:: RECORDS FOR THIS TASK ::
-- ==== Sys2Proof/Machine/Types.lean ====
section
/-! DEFINITION. The records that State is made of, block by block, and the replies. Plain data throughout. -/

namespace Sys2Proof.Machine

/-! ### Indexed collections -/

/-- One value for each panel address. -/
structure Four (α : Type) where
  p1 : α
  p2 : α
  p3 : α
  p4 : α
deriving DecidableEq, Repr

/-- One value for each energy level. -/
structure PerLevel (α : Type) where
  ela : α
  el0 : α
  el1 : α
  el2 : α
  el3 : α
  el4 : α
  el5 : α
deriving DecidableEq, Repr

/-- One value for each payment kind. -/
structure PerPayment (α : Type) where
  cash : α
  card : α
  voucher : α
deriving DecidableEq, Repr

/-- One value for each ticket type. -/
structure PerTicket (α : Type) where
  single : α
  ret : α
  openSingle : α
  openReturn : α
deriving DecidableEq, Repr

/-! ### Station clock (Chapter 1) -/

/-- What the clock holds in SET (R1). `phase` is the part of the present second already elapsed, in milliseconds. -/
structure ClockSetting where
  date : Date
  tod : Nat
  phase : Nat
  lastStep : Option Int
deriving DecidableEq, Repr

/-- Causes of a rollover event (R7). -/
inductive RolloverCause where
  | count | step | first
deriving DecidableEq, Repr

/-! ### Timetable store (Chapters 2 and 3) -/

/-- A table header (R14). -/
structure Header where
  date : Date
  dayType : DayType
  darkUntil : Nat
  darkFrom : Nat
  version : Nat
deriving DecidableEq, Repr

/-- The planned fields of a service (R15). -/
structure Planned where
  number : Nat
  direction : Direction
  minute : Nat
  platform : Nat
  calls : List Nat
deriving DecidableEq, Repr

/-- The status of a current service (R32). -/
inductive Status where
  | scheduled | delayed | cancelled | departed | lapsed
deriving DecidableEq, Repr

/-- A service of the current table: its planned fields and its seven running fields (R32). -/
structure Service where
  plan : Planned
  status : Status
  delay : Nat
  platform : Nat
  altered : Bool
  stamp : Option Nat
  approach : Bool
  sold : Nat
deriving DecidableEq, Repr

/-- The current table in PRESENT (R13). -/
structure CurrentTable where
  header : Header
  services : List Service
deriving DecidableEq, Repr

/-- The next table in LOADING (`ready` false) or READY (R13). -/
structure NextTable where
  ready : Bool
  header : Header
  records : List Planned
deriving DecidableEq, Repr

/-- The Timetable Store. `current = none` is EMPTY, `next = none` is NONE. -/
structure Tts where
  current : Option CurrentTable
  next : Option NextTable
  grace : Nat
  window : Nat
  margin : Nat
deriving DecidableEq, Repr

/-! ### Tariff and fare engine (Chapter 4) -/

/-- A station of a tariff (R52). -/
structure Station where
  code : Nat
  name : Text
  distance : Nat
  side : Direction
deriving DecidableEq, Repr

/-- A complete tariff, as the active one is (R51). -/
structure Tariff where
  version : Nat
  effective : Date
  stations : List Station
  rules : Rules
deriving DecidableEq, Repr

/-- The pending tariff in LOADING (`ready` false) or READY (R51). -/
structure PendingTariff where
  ready : Bool
  version : Nat
  effective : Date
  stations : List Station
  rules : Option Rules
deriving DecidableEq, Repr

/-- The Tariff and Fare Engine. `active = none` is ABSENT, `pending = none` is NONE. -/
structure Tfe where
  active : Option Tariff
  pending : Option PendingTariff
deriving DecidableEq, Repr

/-- Every stage of a fare, with its flags (R66 to R72). R72 gives the base fare "a flag that tells whether the floor or the
ceiling of stage 2 acted"; the model answers two, one for each. DESIGN CHOICE, log 36. -/
structure FareStages where
  product : Nat
  charge : Nat
  base : Nat
  floorActed : Bool
  ceilingActed : Bool
  typed : Nat
  discounted : Nat
  stepped : Nat
  zeroRaised : Bool
  fare : Nat
  capActed : Bool
  total : Nat
deriving DecidableEq, Repr

/-- A fare result (Table 4-7). -/
structure FareResult where
  name : Text
  side : Direction
  fare : Nat
  total : Nat
  peak : Bool
  version : Nat
deriving DecidableEq, Repr

/-! ### Sale controller (Chapter 5) -/

/-- A bound service: its number and scheduled minute (Table 5-1). -/
structure Bound where
  number : Nat
  minute : Nat
deriving DecidableEq, Repr

/-- A quote (Table 5-1). -/
structure Quote where
  dest : Nat
  name : Text
  side : Direction
  ticket : TicketType
  cls : Nat
  quantity : Nat
  bound : Option Bound
  fare : Nat
  total : Nat
  peak : Bool
  version : Nat
deriving DecidableEq, Repr

/-- A committed sale (Table 5-1). -/
structure Sale where
  quote : Quote
  serial : Nat
  date : Date
  payment : Payment
  reference : Option Text
deriving DecidableEq, Repr

/-- The sale slot (R73). `left` is the milliseconds left on the quote timer or the print timer. -/
inductive Slot where
  | idle
  | quoted (quote : Quote) (left : Nat)
  | printing (sale : Sale) (left : Nat)
deriving DecidableEq, Repr

/-- The state of the slot without its contents. -/
inductive SlotState where
  | idle | quoted | printing
deriving DecidableEq, Repr

/-- Causes of withdrawal (Table 5-3). -/
inductive Withdrawal where
  | expiry | service | tariff | day | level | closed
deriving DecidableEq, Repr

/-- Reasons for sales closed, in their order (Table 5-5). -/
inductive Reason where
  | clock | tariff | journal | level | host | serials
deriving DecidableEq, Repr

/-- The Sale Controller. -/
structure Slc where
  slot : Slot
  kinds : PerPayment Bool
  types : PerTicket Bool
  hostClosed : Bool
  lastReason : Option Withdrawal
deriving DecidableEq, Repr

/-! ### Sales journal (Chapter 6) -/

/-- Kinds of a journal record (R95). -/
inductive RecordKind where
  | issued | spoiled | unconfirmed
deriving DecidableEq, Repr

/-- A journal record (Table 6-2). -/
structure JRecord where
  serial : Nat
  kind : RecordKind
  date : Date
  completion : Option Nat
  dest : Nat
  ticket : TicketType
  cls : Nat
  quantity : Nat
  bound : Option Nat
  total : Nat
  payment : Payment
  reference : Option Text
  version : Nat
  handed : Bool
deriving DecidableEq, Repr

/-- The standing of a serial below the next serial (R84, R105). -/
inductive Standing where
  | kind (k : RecordKind)
  | released
deriving DecidableEq, Repr

/-- The Sales Journal; `records` from the oldest. -/
structure Sjn where
  records : List JRecord
  reserved : Bool
  next : Nat
  released : Nat
  lifetime : PerPayment Nat
  handedBack : PerPayment Nat
  low : Nat
  lowArmed : Bool
  fullArmed : Bool
deriving DecidableEq, Repr

/-! ### Board composer (Chapter 7) -/

/-- A row of a DEPARTURES page (R110, R114). The platform field is a digit and a change marker, or empty. -/
structure DepartureRow where
  time : Text
  destination : Text
  platform : Option (Nat × Bool)
  status : Text
deriving DecidableEq, Repr

/-- A page (R110). -/
inductive Page where
  | departures (rows : List DepartureRow)
  | messages (rows : List Text)
  | sales (rows : List Text)
deriving DecidableEq, Repr

/-- A panel profile (R111). -/
structure Profile where
  isPresent : Bool
  kind : PanelKind
  rows : Nat
  filter : DirFilter
  threshold : Nat
deriving DecidableEq, Repr

/-- A host message (R115). -/
structure HostEntry where
  id : Nat
  priority : MsgPriority
  lines : List Text
  expiry : Option Nat
  arrival : Nat
deriving DecidableEq, Repr

/-- An automatic message (R117). -/
structure AutoEntry where
  service : Nat
  minute : Nat
  terminus : Nat
  arrival : Nat
deriving DecidableEq, Repr

/-- An entry of the refresh queue (R120). -/
structure QueueEntry where
  panel : Addr
  urgent : Bool
deriving DecidableEq, Repr

/-- The Board Composer. Timers in milliseconds; `position` names an entry by its arrival number (log 18);
`sales` is the last sales event: `none` open, `some r` closed with first reason `r`. -/
structure Bdc where
  profiles : Four Profile
  host : List HostEntry
  auto : List AutoEntry
  arrivals : Nat
  composed : Four (Option Page)
  queue : List QueueEntry
  credit : Nat
  accrual : Option Nat
  position : Option Nat
  rotation : Option Nat
  lamp : Nat
  sales : Option Reason
deriving DecidableEq, Repr

/-! ### Panel line controller (Chapter 8) -/

/-- Link states of a panel (R130). -/
inductive LinkState where
  | absent | unknown | ready | refreshing | cold | offline | faulted
deriving DecidableEq, Repr

/-- The record of a panel (Table 8-1); `none` in a toggle or in the shown page is "unknown". `probeTimer` counts
milliseconds toward a probe: the offline probe, the cold probe or the re-probe of an UNKNOWN panel (log 17). -/
structure PanelRecord where
  link : LinkState
  shown : Option Bool
  next : Option Bool
  page : Option Page
  temperature : Option Int
  attempts : Nat
  silences : Nat
  probeDue : Bool
  probeTimer : Option Nat
deriving DecidableEq, Repr

/-- What a refresh in flight carries (R133, R134): the page, the toggle of the present attempt, whether a SHOW of it was
answered TAKEN, the drawing duration in seconds and the probes sent in the present attempt. -/
structure Refresh where
  page : Page
  toggle : Option Bool
  credited : Bool
  duration : Nat
  probes : Nat
deriving DecidableEq, Repr

/-- What a transaction does (R132). -/
inductive Work where
  | probe
  | refresh (r : Refresh)
deriving DecidableEq, Repr

/-- Where a transaction stands (R144). In `load`, `show` and `probing` a frame is on the line; `settle` waits for the
rail, `drawing`, `interval` and `retry` wait the milliseconds they hold. `probing` holds the milliseconds to the next
PROBE's time, 500 ms after the sending of the one on the line (R134). -/
inductive LinePhase where
  | settle
  | load
  | show
  | drawing (left : Nat)
  | probing (left : Nat)
  | interval (left : Nat)
  | retry (left : Nat)
deriving DecidableEq, Repr

/-- A transaction in flight (R132). `discarded` marks one whose panel became ABSENT with a frame on the line (R137). -/
structure Transaction where
  panel : Addr
  work : Work
  phase : LinePhase
  discarded : Bool
deriving DecidableEq, Repr

/-- Rail modes (R143). -/
inductive RailMode where
  | always | gated | off
deriving DecidableEq, Repr

/-- Rail states (R143); SETTLING holds the milliseconds left. -/
inductive Rail where
  | off
  | settling (left : Nat)
  | on
deriving DecidableEq, Repr

/-- The state of the rail without the time left. -/
inductive RailState where
  | off | settling | on
deriving DecidableEq, Repr

/-- The Panel Line Controller. -/
structure Plc where
  panels : Four PanelRecord
  line : Option Transaction
  cold : Bool
  mode : RailMode
  rail : Rail
  idle : Option Nat
  railLevel : Level
deriving DecidableEq, Repr

/-! ### Energy manager (Chapter 9) -/

/-- An entry of the level table (Table 9-2). ELA and EL5 carry no demand timeout. -/
structure LevelEntry where
  draw : Nat
  rate : Nat
  depth : Nat
  rotation : Nat
  lamp : Nat
  timeout : Option Nat
deriving DecidableEq, Repr

/-- The phase of the level transition with its destination (R156 to R158); RAISE-SETTLE holds the milliseconds left. -/
inductive Transition where
  | none
  | raising (dest : Level) (left : Nat)
  | lowering (dest : Level)
deriving DecidableEq, Repr

/-- The Energy Manager (Table 9-1). A limit that is `none` is inactive. -/
structure Enm where
  table : PerLevel LevelEntry
  capacity : Nat
  ceiling : Level
  effective : Level
  quietStart : Nat
  quietEnd : Nat
  raiseSettle : Nat
  dormantSettle : Nat
  battery : Option Level
  charge : Option Nat
  stale : Bool
  staleTimer : Option Nat
  coldLimit : Option Level
  quietLimit : Option Level
  hostLimit : Option Level
  present : Level
  target : Level
  previous : Option Level
  transition : Transition
  draw : Nat
deriving DecidableEq, Repr

/-! ### Activity and wake unit (Chapter 10) -/

/-- The demand timer (R164, R166), in milliseconds. -/
inductive DemandTimer where
  | stopped | held
  | running (left : Nat)
deriving DecidableEq, Repr

/-- Edges of a filtered level (R168). -/
inductive Edge where
  | rising | falling
deriving DecidableEq, Repr

/-- The configuration of a field input (R169). -/
structure InputConfig where
  sense : Sense
  activity : Bool
  wake : Bool
deriving DecidableEq, Repr

/-- The wake configuration (Table 10-2); the return time in seconds. -/
structure WakeConfig where
  inputs : Five InputConfig
  approach : Bool
  clock : Bool
  link : Bool
  returnTime : Nat
deriving DecidableEq, Repr

/-- The CALL re-wake lock when set: the active level, and whether the other level was seen since (R171). -/
structure CallLock where
  active : Bool
  otherSeen : Bool
deriving DecidableEq, Repr

/-- Sources of a woke record (R170, R175). -/
inductive WokeSource where
  | restart | field (input : FieldInput) | approach | clock | link
deriving DecidableEq, Repr

/-- A woke record (R170). -/
structure Woke where
  source : WokeSource
  edge : Option Edge
  minute : Option Nat
deriving DecidableEq, Repr

/-- The return timer of a brief episode (R174), in milliseconds; `expired` until the episode ends. -/
inductive ReturnTimer where
  | stopped | expired
  | running (left : Nat)
deriving DecidableEq, Repr

/-- The Activity and Wake Unit (Table 10-1). `urgent` is the urgent-entry condition as last reported (R126). -/
structure Awu where
  demand : Level
  timer : DemandTimer
  filtered : Five (Option Bool)
  config : WakeConfig
  lock : Option CallLock
  woke : Option Woke
  wokeFlags : Five Bool
  brief : Bool
  returnTimer : ReturnTimer
  urgent : Bool
deriving DecidableEq, Repr

/-! ### Host link (Chapter 11) -/

/-- Notice sources (Table 11-4). -/
inductive Source where
  | supplyCritical | doorOpen | printTimeout | journalFull | panelFault | journalLow | quoteWithdrawn | panelOffline
  | panelBack | panelCold | levelChanged | limitChanged | woke | supplyStale | dayRollover | noTimetable
deriving DecidableEq, Repr

/-- A notice source's flags and configuration (R182, R184). -/
structure Notice where
  pending : Bool
  seen : Bool
  enable : Bool
  priority : NoticePriority
deriving DecidableEq, Repr

/-- The cause of a minute event (R6). -/
inductive MinuteCause where
  | count | set
deriving DecidableEq, Repr

/-- A minute event (R6): the present service date and service minute, and the cause. -/
structure MinuteEvent where
  date : Date
  minute : Nat
  cause : MinuteCause
deriving DecidableEq, Repr

/-- A rollover event (R7): the date entered, the date left, absent when the clock was UNSET before, and the cause. -/
structure RolloverEvent where
  entered : Date
  left : Option Date
  cause : RolloverCause
deriving DecidableEq, Repr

:: TASK DESCRIPTION ::
State only the number of lines in these entries that contain "fields".

:: YOUR SOLUTION ::
2